-------- The records --------

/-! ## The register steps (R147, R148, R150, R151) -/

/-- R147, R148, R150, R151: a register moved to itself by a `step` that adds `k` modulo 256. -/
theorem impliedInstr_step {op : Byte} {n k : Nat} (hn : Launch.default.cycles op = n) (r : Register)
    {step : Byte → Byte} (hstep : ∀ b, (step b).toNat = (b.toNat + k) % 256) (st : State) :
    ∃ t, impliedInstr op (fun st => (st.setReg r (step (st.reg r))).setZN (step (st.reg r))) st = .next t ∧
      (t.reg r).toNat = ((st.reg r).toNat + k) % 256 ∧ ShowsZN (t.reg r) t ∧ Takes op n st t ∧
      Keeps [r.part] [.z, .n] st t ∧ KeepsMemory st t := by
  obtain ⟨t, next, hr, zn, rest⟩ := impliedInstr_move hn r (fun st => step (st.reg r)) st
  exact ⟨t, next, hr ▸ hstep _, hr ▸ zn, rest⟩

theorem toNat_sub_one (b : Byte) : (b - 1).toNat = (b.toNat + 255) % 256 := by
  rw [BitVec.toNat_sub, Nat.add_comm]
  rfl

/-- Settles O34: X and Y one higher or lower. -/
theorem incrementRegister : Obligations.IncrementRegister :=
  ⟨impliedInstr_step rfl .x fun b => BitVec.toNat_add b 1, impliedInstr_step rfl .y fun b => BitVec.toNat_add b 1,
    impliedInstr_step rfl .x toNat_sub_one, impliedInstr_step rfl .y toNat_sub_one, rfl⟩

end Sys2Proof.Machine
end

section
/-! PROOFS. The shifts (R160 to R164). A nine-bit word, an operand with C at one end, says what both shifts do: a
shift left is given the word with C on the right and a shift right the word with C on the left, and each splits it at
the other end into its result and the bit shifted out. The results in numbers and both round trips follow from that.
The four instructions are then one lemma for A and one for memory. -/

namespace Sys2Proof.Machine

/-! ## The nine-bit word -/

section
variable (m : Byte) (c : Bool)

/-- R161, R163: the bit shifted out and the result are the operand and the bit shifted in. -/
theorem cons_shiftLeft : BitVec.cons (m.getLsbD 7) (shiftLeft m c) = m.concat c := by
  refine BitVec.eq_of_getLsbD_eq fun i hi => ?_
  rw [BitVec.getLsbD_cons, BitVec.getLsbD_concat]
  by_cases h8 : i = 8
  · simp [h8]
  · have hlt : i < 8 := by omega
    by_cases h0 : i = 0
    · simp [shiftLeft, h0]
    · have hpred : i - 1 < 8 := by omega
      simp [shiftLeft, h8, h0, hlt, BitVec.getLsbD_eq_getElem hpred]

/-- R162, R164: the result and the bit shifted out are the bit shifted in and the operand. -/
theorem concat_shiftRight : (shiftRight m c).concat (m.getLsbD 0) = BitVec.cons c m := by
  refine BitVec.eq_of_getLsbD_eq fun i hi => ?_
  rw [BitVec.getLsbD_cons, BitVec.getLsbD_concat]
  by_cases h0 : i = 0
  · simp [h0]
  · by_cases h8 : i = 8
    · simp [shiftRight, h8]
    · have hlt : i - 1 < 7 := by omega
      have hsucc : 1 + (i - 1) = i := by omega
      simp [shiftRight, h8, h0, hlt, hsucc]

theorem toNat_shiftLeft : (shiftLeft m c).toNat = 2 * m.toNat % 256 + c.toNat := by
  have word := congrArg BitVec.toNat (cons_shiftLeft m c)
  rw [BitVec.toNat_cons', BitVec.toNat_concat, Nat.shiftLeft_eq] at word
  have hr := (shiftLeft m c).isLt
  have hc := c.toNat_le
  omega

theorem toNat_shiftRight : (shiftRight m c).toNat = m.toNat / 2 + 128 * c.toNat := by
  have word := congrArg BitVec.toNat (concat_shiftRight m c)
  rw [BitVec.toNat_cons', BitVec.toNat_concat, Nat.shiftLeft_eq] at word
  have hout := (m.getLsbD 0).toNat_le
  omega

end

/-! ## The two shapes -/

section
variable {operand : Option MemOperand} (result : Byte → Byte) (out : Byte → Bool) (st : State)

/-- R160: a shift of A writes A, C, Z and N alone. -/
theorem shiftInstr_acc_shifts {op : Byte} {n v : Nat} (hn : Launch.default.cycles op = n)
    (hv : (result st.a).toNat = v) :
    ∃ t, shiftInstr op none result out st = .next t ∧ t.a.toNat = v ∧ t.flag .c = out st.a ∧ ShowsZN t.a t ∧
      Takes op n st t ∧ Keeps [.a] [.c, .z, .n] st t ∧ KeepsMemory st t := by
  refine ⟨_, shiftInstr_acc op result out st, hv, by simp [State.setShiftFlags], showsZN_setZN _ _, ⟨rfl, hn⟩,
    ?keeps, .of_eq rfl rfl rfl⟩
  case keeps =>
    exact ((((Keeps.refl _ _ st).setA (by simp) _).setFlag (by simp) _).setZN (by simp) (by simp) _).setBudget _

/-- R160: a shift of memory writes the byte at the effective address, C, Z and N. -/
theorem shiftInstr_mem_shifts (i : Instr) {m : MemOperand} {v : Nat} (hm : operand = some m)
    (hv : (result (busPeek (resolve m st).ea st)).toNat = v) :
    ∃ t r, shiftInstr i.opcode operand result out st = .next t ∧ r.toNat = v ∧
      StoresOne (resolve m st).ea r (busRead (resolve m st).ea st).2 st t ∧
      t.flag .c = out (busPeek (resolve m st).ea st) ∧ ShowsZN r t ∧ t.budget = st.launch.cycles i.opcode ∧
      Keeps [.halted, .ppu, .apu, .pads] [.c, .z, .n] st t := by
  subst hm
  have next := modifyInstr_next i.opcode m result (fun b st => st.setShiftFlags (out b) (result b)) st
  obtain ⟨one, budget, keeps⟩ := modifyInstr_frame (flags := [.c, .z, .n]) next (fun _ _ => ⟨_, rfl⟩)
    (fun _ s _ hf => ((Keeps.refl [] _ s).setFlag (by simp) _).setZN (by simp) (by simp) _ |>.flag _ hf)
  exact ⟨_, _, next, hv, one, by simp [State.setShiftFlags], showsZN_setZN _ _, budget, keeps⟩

--------

__What you have to do__. Exact duplication is required for the lines above, from the line that contains "simp [shiftLeft, h8, h0, hlt, BitVec.getLsbD_eq_getElem" to the line that contains "have word := congrArg BitVec.toNat (concat_shiftRight", inclusive; omit all others.

__Answer to this problem__.
      simp [shiftLeft, h8, h0, hlt, BitVec.getLsbD_eq_getElem hpred]

/-- R162, R164: the result and the bit shifted out are the bit shifted in and the operand. -/
theorem concat_shiftRight : (shiftRight m c).concat (m.getLsbD 0) = BitVec.cons c m := by
  refine BitVec.eq_of_getLsbD_eq fun i hi => ?_
  rw [BitVec.getLsbD_cons, BitVec.getLsbD_concat]
  by_cases h0 : i = 0
  · simp [h0]
  · by_cases h8 : i = 8
    · simp [shiftRight, h8]
    · have hlt : i - 1 < 7 := by omega
      have hsucc : 1 + (i - 1) = i := by omega
      simp [shiftRight, h8, h0, hlt, hsucc]

theorem toNat_shiftLeft : (shiftLeft m c).toNat = 2 * m.toNat % 256 + c.toNat := by
  have word := congrArg BitVec.toNat (cons_shiftLeft m c)
  rw [BitVec.toNat_cons', BitVec.toNat_concat, Nat.shiftLeft_eq] at word
  have hr := (shiftLeft m c).isLt
  have hc := c.toNat_le
  omega

theorem toNat_shiftRight : (shiftRight m c).toNat = m.toNat / 2 + 128 * c.toNat := by
  have word := congrArg BitVec.toNat (concat_shiftRight m c)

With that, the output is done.